Task goal »
The word "windows" appears in some lines of the records below; state how many lines, and nothing else.

Supplied material »
-=-=-=-=-
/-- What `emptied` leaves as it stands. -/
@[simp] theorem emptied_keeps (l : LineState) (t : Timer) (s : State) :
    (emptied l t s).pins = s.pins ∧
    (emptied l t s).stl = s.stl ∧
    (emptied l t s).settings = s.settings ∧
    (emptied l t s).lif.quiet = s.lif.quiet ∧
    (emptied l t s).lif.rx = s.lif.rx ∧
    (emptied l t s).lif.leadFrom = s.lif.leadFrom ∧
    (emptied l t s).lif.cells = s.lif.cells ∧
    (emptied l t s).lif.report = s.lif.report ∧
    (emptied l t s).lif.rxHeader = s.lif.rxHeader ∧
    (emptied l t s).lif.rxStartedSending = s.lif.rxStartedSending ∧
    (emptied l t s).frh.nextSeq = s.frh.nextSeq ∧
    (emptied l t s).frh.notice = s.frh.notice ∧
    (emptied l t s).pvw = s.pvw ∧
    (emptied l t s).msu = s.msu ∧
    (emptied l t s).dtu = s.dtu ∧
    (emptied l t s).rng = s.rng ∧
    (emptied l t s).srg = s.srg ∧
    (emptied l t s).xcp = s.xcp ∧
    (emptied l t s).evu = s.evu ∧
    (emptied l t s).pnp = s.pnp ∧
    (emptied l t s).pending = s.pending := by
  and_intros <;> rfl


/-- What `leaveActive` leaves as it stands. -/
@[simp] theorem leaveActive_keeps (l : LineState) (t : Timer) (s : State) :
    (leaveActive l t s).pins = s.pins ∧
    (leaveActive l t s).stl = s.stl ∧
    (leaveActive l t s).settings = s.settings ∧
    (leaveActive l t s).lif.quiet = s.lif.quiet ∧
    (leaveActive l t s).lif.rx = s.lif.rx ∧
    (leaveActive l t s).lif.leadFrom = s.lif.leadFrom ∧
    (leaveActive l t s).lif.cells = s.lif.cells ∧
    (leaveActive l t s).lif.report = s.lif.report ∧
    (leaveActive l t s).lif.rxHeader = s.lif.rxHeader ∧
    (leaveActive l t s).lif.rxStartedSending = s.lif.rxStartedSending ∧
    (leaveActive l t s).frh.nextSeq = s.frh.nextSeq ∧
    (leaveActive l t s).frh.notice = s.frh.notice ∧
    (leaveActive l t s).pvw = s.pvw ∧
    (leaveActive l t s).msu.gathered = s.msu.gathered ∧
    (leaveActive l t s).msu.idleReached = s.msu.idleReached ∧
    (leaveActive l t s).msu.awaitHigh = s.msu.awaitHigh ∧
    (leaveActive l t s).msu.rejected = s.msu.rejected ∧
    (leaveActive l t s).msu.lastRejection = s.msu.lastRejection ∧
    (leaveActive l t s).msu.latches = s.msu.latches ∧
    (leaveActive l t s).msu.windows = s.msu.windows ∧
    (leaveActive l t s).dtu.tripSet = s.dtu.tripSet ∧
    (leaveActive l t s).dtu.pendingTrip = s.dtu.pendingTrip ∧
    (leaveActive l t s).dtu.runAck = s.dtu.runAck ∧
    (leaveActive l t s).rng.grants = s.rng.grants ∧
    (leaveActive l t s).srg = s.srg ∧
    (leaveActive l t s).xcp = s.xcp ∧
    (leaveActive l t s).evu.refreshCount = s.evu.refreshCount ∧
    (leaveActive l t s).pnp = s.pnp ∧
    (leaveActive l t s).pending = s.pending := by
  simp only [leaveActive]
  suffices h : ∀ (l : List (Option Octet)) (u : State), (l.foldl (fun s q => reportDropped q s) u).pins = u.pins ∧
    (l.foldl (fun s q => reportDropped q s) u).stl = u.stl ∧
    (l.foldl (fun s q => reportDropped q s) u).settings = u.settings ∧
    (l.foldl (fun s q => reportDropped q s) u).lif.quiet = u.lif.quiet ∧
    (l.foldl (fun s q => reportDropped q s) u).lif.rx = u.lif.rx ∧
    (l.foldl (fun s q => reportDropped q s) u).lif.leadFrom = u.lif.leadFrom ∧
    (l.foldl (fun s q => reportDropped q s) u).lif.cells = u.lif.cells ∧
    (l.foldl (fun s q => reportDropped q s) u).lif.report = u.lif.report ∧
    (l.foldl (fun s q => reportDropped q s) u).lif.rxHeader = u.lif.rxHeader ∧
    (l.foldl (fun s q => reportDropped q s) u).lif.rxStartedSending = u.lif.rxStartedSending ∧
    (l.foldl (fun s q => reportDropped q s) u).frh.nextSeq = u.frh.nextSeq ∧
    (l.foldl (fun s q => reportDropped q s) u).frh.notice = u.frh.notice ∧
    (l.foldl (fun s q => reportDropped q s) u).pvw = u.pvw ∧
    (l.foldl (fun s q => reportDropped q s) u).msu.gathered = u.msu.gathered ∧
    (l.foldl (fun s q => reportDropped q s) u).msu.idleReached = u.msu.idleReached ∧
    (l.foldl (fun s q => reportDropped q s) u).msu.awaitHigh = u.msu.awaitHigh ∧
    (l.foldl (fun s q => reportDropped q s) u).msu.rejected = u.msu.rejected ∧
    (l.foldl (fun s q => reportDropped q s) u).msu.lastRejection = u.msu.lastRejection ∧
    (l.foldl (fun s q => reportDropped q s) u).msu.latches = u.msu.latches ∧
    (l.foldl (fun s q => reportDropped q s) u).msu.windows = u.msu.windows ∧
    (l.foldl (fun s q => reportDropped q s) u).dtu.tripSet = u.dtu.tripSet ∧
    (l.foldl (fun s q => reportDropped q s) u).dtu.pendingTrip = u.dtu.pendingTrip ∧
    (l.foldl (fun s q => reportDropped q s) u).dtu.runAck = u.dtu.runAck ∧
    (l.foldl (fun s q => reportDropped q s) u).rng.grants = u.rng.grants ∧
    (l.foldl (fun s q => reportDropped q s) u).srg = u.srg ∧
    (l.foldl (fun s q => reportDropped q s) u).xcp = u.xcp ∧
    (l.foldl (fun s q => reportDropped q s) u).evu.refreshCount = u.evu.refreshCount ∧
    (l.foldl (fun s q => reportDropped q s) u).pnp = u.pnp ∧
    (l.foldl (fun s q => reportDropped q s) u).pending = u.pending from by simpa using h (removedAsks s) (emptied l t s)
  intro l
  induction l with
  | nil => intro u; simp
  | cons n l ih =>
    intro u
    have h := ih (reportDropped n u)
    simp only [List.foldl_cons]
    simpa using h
-=-=-=-=-
Answer to this task »
2